Aim of the task
Locate, in the data below, the line that contains "the entries). -/" and the line that contains "some (.and (field"; reproduce exactly those two lines and every line between them, nothing more.

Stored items
********

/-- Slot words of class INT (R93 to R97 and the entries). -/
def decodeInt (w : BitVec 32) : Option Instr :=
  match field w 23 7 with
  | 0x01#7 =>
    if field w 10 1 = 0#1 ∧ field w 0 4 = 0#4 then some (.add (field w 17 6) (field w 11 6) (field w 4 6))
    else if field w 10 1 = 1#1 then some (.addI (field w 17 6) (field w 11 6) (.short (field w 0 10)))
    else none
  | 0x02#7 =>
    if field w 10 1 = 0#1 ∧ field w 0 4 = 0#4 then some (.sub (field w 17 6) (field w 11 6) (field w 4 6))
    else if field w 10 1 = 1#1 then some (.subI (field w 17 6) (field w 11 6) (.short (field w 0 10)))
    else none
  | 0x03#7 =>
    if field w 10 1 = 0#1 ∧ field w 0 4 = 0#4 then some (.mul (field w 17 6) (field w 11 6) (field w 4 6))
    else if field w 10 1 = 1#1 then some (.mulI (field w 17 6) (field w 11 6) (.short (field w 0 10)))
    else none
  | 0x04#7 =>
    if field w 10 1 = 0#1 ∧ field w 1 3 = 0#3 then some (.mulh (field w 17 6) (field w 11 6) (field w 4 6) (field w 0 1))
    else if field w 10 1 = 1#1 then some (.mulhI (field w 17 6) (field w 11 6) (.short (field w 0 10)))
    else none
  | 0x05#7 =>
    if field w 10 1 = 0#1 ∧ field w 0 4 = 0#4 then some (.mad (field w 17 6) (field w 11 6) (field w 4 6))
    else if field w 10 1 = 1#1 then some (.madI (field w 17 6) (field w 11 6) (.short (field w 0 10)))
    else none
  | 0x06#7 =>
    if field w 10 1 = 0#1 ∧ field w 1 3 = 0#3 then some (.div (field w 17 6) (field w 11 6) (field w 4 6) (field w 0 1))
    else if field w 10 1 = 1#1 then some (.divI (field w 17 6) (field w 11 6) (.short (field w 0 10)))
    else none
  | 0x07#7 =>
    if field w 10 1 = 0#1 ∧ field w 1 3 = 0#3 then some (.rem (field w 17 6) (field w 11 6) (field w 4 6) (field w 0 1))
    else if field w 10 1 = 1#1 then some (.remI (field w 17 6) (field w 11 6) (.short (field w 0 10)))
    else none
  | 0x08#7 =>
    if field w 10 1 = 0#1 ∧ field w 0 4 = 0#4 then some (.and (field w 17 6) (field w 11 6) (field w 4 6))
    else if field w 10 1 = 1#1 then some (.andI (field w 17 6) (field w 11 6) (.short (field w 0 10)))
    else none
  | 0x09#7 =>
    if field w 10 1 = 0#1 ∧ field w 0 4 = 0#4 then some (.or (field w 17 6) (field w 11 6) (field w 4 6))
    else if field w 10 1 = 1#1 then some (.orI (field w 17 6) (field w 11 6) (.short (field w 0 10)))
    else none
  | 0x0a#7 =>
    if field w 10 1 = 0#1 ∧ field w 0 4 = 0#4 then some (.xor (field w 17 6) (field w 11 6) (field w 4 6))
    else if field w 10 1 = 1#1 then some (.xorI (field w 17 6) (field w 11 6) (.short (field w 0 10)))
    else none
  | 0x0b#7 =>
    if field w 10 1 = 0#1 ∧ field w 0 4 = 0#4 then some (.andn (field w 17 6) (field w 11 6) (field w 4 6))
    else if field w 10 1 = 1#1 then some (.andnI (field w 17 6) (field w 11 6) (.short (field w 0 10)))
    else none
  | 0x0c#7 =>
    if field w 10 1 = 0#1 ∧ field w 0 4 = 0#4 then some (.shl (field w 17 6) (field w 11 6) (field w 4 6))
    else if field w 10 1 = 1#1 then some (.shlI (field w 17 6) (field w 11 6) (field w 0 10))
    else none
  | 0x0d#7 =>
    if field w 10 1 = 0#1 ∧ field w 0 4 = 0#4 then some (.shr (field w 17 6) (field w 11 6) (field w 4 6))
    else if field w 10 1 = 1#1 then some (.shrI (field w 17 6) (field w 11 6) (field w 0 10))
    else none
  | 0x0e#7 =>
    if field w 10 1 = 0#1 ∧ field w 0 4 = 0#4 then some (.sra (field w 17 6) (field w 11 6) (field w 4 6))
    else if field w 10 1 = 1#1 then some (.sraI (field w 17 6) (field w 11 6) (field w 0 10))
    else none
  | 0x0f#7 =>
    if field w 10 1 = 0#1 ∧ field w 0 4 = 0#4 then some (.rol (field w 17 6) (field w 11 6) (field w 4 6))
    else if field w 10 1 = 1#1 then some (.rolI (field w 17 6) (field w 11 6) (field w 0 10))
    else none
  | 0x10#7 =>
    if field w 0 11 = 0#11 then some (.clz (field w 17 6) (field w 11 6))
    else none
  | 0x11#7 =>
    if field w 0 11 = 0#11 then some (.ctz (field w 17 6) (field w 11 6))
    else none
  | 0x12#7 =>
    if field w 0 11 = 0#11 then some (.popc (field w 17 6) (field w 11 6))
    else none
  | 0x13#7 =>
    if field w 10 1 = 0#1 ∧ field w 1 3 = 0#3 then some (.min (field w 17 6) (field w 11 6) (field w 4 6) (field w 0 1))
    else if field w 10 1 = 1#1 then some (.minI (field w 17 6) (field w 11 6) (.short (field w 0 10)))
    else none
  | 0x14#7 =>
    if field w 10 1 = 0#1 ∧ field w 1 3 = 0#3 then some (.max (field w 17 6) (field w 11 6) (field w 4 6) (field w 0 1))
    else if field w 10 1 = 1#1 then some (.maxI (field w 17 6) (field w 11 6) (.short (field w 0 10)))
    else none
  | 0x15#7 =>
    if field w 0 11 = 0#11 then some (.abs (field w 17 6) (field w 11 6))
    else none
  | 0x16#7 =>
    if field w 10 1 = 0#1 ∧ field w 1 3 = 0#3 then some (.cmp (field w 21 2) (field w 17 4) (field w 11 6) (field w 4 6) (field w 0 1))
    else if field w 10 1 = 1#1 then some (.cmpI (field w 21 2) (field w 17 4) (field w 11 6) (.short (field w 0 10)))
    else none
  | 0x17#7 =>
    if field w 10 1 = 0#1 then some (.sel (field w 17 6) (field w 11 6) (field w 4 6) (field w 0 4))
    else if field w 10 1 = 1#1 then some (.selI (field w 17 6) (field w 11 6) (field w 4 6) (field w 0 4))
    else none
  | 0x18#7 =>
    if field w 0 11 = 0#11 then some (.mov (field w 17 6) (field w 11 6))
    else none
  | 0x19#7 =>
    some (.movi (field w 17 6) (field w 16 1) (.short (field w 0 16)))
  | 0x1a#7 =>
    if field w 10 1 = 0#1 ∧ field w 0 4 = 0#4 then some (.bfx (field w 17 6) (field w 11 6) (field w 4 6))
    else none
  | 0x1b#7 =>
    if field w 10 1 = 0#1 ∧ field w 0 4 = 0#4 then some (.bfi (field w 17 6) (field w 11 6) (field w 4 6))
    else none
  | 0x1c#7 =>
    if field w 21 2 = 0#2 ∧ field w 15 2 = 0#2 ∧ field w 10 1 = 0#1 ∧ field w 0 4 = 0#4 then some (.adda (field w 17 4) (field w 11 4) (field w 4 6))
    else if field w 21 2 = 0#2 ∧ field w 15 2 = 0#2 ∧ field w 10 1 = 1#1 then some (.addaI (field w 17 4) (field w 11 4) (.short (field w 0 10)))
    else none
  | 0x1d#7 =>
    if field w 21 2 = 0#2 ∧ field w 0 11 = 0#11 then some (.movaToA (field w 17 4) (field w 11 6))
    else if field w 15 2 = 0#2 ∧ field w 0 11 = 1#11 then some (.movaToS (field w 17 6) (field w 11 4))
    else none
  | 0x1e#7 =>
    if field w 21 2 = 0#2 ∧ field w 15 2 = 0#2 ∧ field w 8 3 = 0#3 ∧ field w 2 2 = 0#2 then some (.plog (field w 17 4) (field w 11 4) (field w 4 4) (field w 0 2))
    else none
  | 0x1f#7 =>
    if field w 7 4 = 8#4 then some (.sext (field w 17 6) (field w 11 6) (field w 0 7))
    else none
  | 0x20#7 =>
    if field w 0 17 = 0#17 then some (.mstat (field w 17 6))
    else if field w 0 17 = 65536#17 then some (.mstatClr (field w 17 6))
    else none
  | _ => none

********

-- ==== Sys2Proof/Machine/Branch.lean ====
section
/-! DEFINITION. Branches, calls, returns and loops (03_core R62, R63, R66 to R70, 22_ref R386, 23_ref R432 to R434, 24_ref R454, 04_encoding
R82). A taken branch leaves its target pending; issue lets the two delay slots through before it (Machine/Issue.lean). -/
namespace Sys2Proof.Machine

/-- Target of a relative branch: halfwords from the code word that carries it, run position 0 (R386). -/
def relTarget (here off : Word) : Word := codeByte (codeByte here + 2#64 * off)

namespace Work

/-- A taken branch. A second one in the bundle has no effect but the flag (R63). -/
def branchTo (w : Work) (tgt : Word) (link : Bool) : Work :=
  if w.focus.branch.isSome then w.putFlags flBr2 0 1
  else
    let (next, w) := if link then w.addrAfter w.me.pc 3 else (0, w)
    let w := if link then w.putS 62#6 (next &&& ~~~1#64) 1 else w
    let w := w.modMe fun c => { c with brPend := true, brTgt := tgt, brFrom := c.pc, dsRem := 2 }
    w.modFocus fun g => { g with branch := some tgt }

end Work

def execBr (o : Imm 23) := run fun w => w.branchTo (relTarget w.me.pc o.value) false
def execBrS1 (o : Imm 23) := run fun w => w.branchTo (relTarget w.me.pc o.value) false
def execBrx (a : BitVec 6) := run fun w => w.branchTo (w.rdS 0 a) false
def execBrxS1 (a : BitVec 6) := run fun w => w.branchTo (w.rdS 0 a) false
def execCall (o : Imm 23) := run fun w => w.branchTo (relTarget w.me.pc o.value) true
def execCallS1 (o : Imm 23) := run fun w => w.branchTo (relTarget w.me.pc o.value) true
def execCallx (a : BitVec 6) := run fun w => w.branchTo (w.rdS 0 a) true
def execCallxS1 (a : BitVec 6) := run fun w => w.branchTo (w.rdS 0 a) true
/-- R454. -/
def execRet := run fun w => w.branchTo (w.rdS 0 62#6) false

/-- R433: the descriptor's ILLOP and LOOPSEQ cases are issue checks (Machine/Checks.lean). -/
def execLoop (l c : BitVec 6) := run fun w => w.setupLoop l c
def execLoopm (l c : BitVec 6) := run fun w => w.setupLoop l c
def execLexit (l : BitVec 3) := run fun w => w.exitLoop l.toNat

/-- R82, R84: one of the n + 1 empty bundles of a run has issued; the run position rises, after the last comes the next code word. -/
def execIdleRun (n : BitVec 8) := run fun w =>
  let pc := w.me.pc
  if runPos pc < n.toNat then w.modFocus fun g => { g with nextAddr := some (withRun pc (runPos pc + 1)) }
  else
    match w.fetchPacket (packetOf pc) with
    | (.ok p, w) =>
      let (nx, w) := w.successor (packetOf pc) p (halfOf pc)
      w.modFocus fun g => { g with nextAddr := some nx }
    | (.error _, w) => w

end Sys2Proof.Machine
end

********

Solution for this task
/-- Slot words of class INT (R93 to R97 and the entries). -/
def decodeInt (w : BitVec 32) : Option Instr :=
  match field w 23 7 with
  | 0x01#7 =>
    if field w 10 1 = 0#1 ∧ field w 0 4 = 0#4 then some (.add (field w 17 6) (field w 11 6) (field w 4 6))
    else if field w 10 1 = 1#1 then some (.addI (field w 17 6) (field w 11 6) (.short (field w 0 10)))
    else none
  | 0x02#7 =>
    if field w 10 1 = 0#1 ∧ field w 0 4 = 0#4 then some (.sub (field w 17 6) (field w 11 6) (field w 4 6))
    else if field w 10 1 = 1#1 then some (.subI (field w 17 6) (field w 11 6) (.short (field w 0 10)))
    else none
  | 0x03#7 =>
    if field w 10 1 = 0#1 ∧ field w 0 4 = 0#4 then some (.mul (field w 17 6) (field w 11 6) (field w 4 6))
    else if field w 10 1 = 1#1 then some (.mulI (field w 17 6) (field w 11 6) (.short (field w 0 10)))
    else none
  | 0x04#7 =>
    if field w 10 1 = 0#1 ∧ field w 1 3 = 0#3 then some (.mulh (field w 17 6) (field w 11 6) (field w 4 6) (field w 0 1))
    else if field w 10 1 = 1#1 then some (.mulhI (field w 17 6) (field w 11 6) (.short (field w 0 10)))
    else none
  | 0x05#7 =>
    if field w 10 1 = 0#1 ∧ field w 0 4 = 0#4 then some (.mad (field w 17 6) (field w 11 6) (field w 4 6))
    else if field w 10 1 = 1#1 then some (.madI (field w 17 6) (field w 11 6) (.short (field w 0 10)))
    else none
  | 0x06#7 =>
    if field w 10 1 = 0#1 ∧ field w 1 3 = 0#3 then some (.div (field w 17 6) (field w 11 6) (field w 4 6) (field w 0 1))
    else if field w 10 1 = 1#1 then some (.divI (field w 17 6) (field w 11 6) (.short (field w 0 10)))
    else none
  | 0x07#7 =>
    if field w 10 1 = 0#1 ∧ field w 1 3 = 0#3 then some (.rem (field w 17 6) (field w 11 6) (field w 4 6) (field w 0 1))
    else if field w 10 1 = 1#1 then some (.remI (field w 17 6) (field w 11 6) (.short (field w 0 10)))
    else none
  | 0x08#7 =>
    if field w 10 1 = 0#1 ∧ field w 0 4 = 0#4 then some (.and (field w 17 6) (field w 11 6) (field w 4 6))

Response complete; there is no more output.